*** Opening of Input records ***

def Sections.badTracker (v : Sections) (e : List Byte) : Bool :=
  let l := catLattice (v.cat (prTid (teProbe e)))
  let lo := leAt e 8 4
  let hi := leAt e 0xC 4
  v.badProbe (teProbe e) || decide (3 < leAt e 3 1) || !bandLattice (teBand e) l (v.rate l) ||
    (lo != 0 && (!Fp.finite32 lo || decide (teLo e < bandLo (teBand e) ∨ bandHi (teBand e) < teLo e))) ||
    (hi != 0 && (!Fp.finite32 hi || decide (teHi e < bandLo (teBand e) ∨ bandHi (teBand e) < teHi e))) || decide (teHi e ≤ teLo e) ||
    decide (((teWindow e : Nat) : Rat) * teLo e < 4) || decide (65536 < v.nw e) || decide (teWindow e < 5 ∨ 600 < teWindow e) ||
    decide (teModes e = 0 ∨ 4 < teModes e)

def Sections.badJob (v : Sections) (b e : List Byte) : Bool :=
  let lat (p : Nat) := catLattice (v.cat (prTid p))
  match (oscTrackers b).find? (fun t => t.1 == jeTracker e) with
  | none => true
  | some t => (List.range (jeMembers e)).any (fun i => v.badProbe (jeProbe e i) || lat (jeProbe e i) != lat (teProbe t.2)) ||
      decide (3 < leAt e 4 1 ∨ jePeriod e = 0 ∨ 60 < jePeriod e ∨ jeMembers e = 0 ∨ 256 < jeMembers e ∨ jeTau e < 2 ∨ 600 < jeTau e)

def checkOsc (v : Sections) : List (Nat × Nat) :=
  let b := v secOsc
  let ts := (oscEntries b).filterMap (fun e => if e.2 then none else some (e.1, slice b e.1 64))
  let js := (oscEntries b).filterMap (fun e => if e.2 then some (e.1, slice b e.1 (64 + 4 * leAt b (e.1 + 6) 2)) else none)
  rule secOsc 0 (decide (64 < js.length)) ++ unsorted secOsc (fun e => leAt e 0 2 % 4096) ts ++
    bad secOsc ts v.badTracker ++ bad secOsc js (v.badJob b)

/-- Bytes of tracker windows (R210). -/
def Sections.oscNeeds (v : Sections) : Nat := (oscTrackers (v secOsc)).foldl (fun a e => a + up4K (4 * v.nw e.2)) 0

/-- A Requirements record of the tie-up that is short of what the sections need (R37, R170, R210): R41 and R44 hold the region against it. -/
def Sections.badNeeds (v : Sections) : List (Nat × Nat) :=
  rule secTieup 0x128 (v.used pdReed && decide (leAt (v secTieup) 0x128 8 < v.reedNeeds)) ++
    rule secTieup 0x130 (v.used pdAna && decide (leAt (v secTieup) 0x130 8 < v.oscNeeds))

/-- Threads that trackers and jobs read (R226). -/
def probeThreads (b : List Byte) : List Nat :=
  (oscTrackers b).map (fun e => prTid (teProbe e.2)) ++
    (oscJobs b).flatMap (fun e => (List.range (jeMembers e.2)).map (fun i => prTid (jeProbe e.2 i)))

*** Close of Input records ***
*** Opening of Input records ***

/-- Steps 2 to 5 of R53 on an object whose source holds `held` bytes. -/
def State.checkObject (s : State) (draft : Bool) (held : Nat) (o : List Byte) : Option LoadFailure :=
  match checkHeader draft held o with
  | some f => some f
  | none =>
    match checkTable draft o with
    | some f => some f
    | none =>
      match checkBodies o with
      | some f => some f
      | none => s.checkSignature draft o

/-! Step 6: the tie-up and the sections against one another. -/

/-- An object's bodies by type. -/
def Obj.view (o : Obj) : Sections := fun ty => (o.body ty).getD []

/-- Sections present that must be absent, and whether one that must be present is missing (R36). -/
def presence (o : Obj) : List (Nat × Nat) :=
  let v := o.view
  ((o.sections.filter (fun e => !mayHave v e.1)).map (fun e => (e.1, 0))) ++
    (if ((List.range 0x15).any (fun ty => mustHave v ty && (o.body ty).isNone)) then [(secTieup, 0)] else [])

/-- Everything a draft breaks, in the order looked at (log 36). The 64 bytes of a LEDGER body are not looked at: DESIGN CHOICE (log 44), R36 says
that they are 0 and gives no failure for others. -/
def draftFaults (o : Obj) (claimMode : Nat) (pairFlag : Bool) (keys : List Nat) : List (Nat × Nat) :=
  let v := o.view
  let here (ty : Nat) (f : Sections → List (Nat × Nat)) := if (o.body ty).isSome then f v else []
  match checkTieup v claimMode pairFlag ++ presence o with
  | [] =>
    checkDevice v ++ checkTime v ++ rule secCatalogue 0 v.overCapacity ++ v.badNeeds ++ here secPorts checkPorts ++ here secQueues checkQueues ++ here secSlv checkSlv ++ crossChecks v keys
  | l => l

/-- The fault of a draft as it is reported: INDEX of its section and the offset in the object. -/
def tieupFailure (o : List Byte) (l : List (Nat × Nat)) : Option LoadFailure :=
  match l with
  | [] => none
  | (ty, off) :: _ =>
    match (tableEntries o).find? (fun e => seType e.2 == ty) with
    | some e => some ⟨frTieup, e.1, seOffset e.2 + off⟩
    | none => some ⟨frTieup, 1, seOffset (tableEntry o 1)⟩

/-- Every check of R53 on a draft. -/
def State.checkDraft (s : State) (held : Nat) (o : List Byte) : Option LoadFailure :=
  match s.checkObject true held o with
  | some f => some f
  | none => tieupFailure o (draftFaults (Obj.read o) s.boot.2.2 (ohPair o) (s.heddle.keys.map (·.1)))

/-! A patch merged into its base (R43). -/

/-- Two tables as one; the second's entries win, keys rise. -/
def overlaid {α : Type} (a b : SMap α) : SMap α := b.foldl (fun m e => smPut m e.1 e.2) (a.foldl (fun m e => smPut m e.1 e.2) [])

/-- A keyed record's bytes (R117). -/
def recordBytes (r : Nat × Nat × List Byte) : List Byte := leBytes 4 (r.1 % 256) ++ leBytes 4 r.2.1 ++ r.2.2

*** Close of Input records ***

**Assigned task**
Search the data above for the word "secTieup" and say how many lines contain it, giving only that number.

**Output of the exercise**
3